Quatre enfants forment Gang -« pas le Gang »-, force armée d’Amplewick, petit village de campagne anglaise des années 70. « La vie de Gang était une préparation permanente à l’inattendu. Notre plus grande crainte était que la prochaine guerre soit nucléaire dès le début et qu’aucun de nous n’eût le temps d’accomplir les glorieuses prouesses que nous avions si souvent imaginées. » L’entraînement perpétuel, les langages codés, les planques secrètes, les mises à l’écart forment leur quotidien pendant un an. Et la violence continue, diffuse, verbale, psychologique. De la rencontre de ces quatre collégiens prépubères et de la naissance de leur organisation jusqu’à leur apogée sanglante, c’est tout le chemin, ou plutôt le cheminement, que retrace le roman de Toby Litt.
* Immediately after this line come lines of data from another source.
theorem State.scrubSpill_keeps {s0 s : State} (hs : Keeps s0 s) (n) (k) : Keeps s0 (State.scrubSpill s n k) := by
  unfold State.scrubSpill
  try dsimp only
  repeat' (first
    | with_reducible assumption | with_reducible apply State.readSpill_keeps | with_reducible apply State.scrub_keeps
    | with_reducible apply State.writeSpill_keeps | with_reducible apply State.emptySpill_keeps
    | with_reducible refine words_keeps (by assumption) ?_ | with_reducible refine lost_keeps (by assumption) ?_
    | (with_reducible apply foldl_keeps <;> (try intro _ _ _)) | with_reducible apply ite_keeps | split)

theorem State.scanSlice_keeps {s0 s : State} (hs : Keeps s0 s) (n) : Keeps s0 (State.scanSlice s n) := by
  unfold State.scanSlice
  try dsimp only
  repeat' (first
    | with_reducible assumption | with_reducible apply State.scrub_keeps | with_reducible apply State.changeDir_keeps
    | with_reducible apply State.scrubSpill_keeps | (with_reducible apply foldl_keeps <;> (try intro _ _ _))
    | with_reducible apply ite_keeps)

theorem execReclaimEnd_keeps {s0 s : State} (hs : Keeps s0 s) : KeepsOut s0 (execReclaimEnd s) := by
  unfold execReclaimEnd
  try dsimp only
  repeat' (first
    | with_reducible assumption | with_reducible apply State.scanSlice_keeps | with_reducible apply State.pumpHome_keeps
    | with_reducible apply next_keeps | (simp (disch := rfl) only [↓mk_keeps])
    | (with_reducible apply foldl_keeps <;> (try intro _ _ _)) | with_reducible apply ite_keeps)

theorem State.removeXlt_keeps {s0 s : State} (hs : Keeps s0 s) : Keeps s0 (State.removeXlt s) := by
  unfold State.removeXlt
  try dsimp only
  repeat' (first
    | with_reducible assumption | with_reducible apply State.modUnit_keeps | with_reducible apply State.modCluster_keeps
    | with_reducible apply State.modDma_keeps | (with_reducible apply foldl_keeps <;> (try intro _ _ _)))

theorem State.untranslate_keeps {s0 s : State} (hs : Keeps s0 s) : Keeps s0 (State.untranslate s) := by
  unfold State.untranslate
  try dsimp only
  repeat' (first
    | with_reducible assumption | with_reducible apply State.modUnit_keeps
    | (with_reducible apply foldl_keeps <;> (try intro _ _ _)))

theorem execXltInvGo_keeps {s0 s : State} (hs : Keeps s0 s) : KeepsOut s0 (execXltInvGo s) := by
  unfold execXltInvGo
  try dsimp only
  repeat' (first
    | with_reducible assumption | with_reducible apply State.untranslate_keeps | with_reducible apply State.removeXlt_keeps
    | with_reducible apply next_keeps | (simp (disch := rfl) only [↓mk_keeps]) | with_reducible apply ite_keeps)

theorem execXltInvDone_keeps {s0 s : State} (hs : Keeps s0 s) : KeepsOut s0 (execXltInvDone s) := by
  unfold execXltInvDone
  try dsimp only
  repeat' (first
    | with_reducible assumption | with_reducible apply State.drainWc_keeps | with_reducible apply State.removeXlt_keeps
    | with_reducible apply next_keeps | (simp (disch := rfl) only [↓mk_keeps])
    | (with_reducible apply foldl_keeps <;> (try intro _ _ _)) | with_reducible apply ite_keeps)

theorem execUniVtsClear_keeps {s0 s : State} (hs : Keeps s0 s) (u) (value) : KeepsOut s0 (execUniVtsClear u value s) := by
  unfold execUniVtsClear
  try dsimp only
  repeat' (first | with_reducible assumption | with_reducible apply State.modUnit_keeps | with_reducible apply next_keeps)

theorem execLlmCntClear_keeps {s0 s : State} (hs : Keeps s0 s) (n) (value) : KeepsOut s0 (execLlmCntClear n value s) := by
  unfold execLlmCntClear
  try dsimp only
  repeat' (first | with_reducible assumption | with_reducible apply State.modSlice_keeps | with_reducible apply next_keeps)

theorem execCohCntClear_keeps {s0 s : State} (hs : Keeps s0 s) (n) (value) : KeepsOut s0 (execCohCntClear n value s) := by
  unfold execCohCntClear
  try dsimp only
  repeat' (first | with_reducible assumption | with_reducible apply State.modSlice_keeps | with_reducible apply next_keeps)

theorem execHbmRead_keeps {s0 s : State} (hs : Keeps s0 s) (line) (err) : KeepsOut s0 (execHbmRead line err s) := by
  unfold execHbmRead
  try dsimp only
  repeat' (first
    | with_reducible assumption | with_reducible apply State.hbmRead_keeps | with_reducible apply next_keeps
    | with_reducible apply ite_keeps)

theorem State.scrubChannel_keeps {s0 s : State} (hs : Keeps s0 s) (stack) (ch) (err) : Keeps s0 (State.scrubChannel s stack ch
    err) := by
  unfold State.scrubChannel
  try dsimp only
  repeat' (first
    | with_reducible assumption | with_reducible apply State.modStack_keeps | with_reducible apply State.readEvents_keeps
    | with_reducible apply ite_keeps | split)

theorem State.scrubSlice_keeps {s0 s : State} (hs : Keeps s0 s) (n) (err) : Keeps s0 (State.scrubSlice s n err) := by
  unfold State.scrubSlice
  try dsimp only
  repeat' (first
    | with_reducible assumption | with_reducible apply State.modSlice_keeps | with_reducible apply State.logErr_keeps
    | with_reducible apply State.scratchPut_keeps | with_reducible apply ite_keeps | split)

theorem execScrubRead_keeps {s0 s : State} (hs : Keeps s0 s) (stack) (ch) (err) : KeepsOut s0 (execScrubRead stack ch err s)
    := by
  unfold execScrubRead
  try dsimp only
  repeat' (first
    | with_reducible assumption | with_reducible apply State.scrubChannel_keeps | with_reducible apply State.scrubSlice_keeps
    | with_reducible apply next_keeps | with_reducible apply ite_keeps)

theorem execTrackerFree_keeps {s0 s : State} (hs : Keeps s0 s) (stack) (ch) (pch) (bank) (row) : KeepsOut s0 (execTrackerFree
    stack ch pch bank row s) := by
  unfold execTrackerFree
  try dsimp only
  repeat' (first
    | with_reducible assumption | with_reducible apply State.modStack_keeps | with_reducible apply next_keeps | split)

theorem State.copyLine_keeps {s0 s : State} (hs : Keeps s0 s) (l) (err) : Keeps s0 (State.copyLine s l err) := by
  unfold State.copyLine
  try dsimp only
  repeat' (first | with_reducible assumption | with_reducible apply State.readEvents_keeps)

theorem execRemapComplete_keeps {s0 s : State} (hs : Keeps s0 s) (stack) (ch) (i) (errs) : KeepsOut s0 (execRemapComplete
    stack ch i errs s) := by
  unfold execRemapComplete
  try dsimp only
  repeat' (first
    | with_reducible assumption | with_reducible apply State.copyLine_keeps | with_reducible apply State.modStack_keeps
    | with_reducible apply State.logErr_keeps | with_reducible apply State.flushHeld_keeps | with_reducible apply next_keeps
    | (with_reducible apply foldl_keeps <;> (try intro _ _ _)) | with_reducible apply ite_keeps | split)

theorem execEyeTrack_keeps {s0 s : State} (hs : Keeps s0 s) (stack) (ch) : KeepsOut s0 (execEyeTrack stack ch s) := by
  unfold execEyeTrack
  try dsimp only
  repeat' (first
    | with_reducible assumption | with_reducible apply State.modStack_keeps | with_reducible apply next_keeps
    | with_reducible apply ite_keeps)

theorem State.modTg_keeps {s0 s : State} (hs : Keeps s0 s) (stack) (ch) (f) : Keeps s0 (State.modTg s stack ch f) := by
  unfold State.modTg
  try dsimp only
  repeat' (first | with_reducible assumption | with_reducible apply State.modStack_keeps)

theorem execTgGo_keeps {s0 s : State} (hs : Keeps s0 s) (stack) (ch) : KeepsOut s0 (execTgGo stack ch s) := by
  unfold execTgGo
  try dsimp only
  repeat' (first
    | with_reducible assumption | with_reducible apply State.modTg_keeps | with_reducible apply next_keeps
    | with_reducible apply ite_keeps)

theorem execTgStop_keeps {s0 s : State} (hs : Keeps s0 s) (stack) (ch) : KeepsOut s0 (execTgStop stack ch s) := by
  unfold execTgStop
  try dsimp only
  repeat' (first | with_reducible assumption | with_reducible apply State.modTg_keeps | with_reducible apply next_keeps)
De cet auteur, une valeur montante de la littérature anglaise, on ne sait que peu de choses : le titre de son premier livre, Doux carnage (Seuil), passé inaperçu l’an dernier, et sa participation au collectif de nouvelles Les Nouveaux puritains (Au Diable Vauvert). Ce deuxième roman mérite en tout cas amplement la réputation qu’il s’est taillé en Angleterre grâce à la redoutable précision de son style. Si le genre n’est pas nouveau, l’auteur développe son intrigue avec efficacité et signe un roman pas aussi simple que les apparences le laisseraient penser, qui imprime au fer une vision des hommes contrastée mais dont la loi cardinale est : « Si nous voulons survivre, il faudra faire en sorte que ce soit nous, et non quelque autre espèce de créature, qui demeurions les plus aptes ». La vision fantasmatique d’une humanité en guerre avec elle-même fascine d’autant plus qu’elle est véhiculée par des enfants qui n’ont plus rien d’innocent. A rapprocher du Crime de Meyer Levin pour le brio de l’écriture et au Maître des illusions de Donna Tart pour la finesse psychologique, Gang est impossible à lâcher. Une des très bonnes surprises de cette rentrée.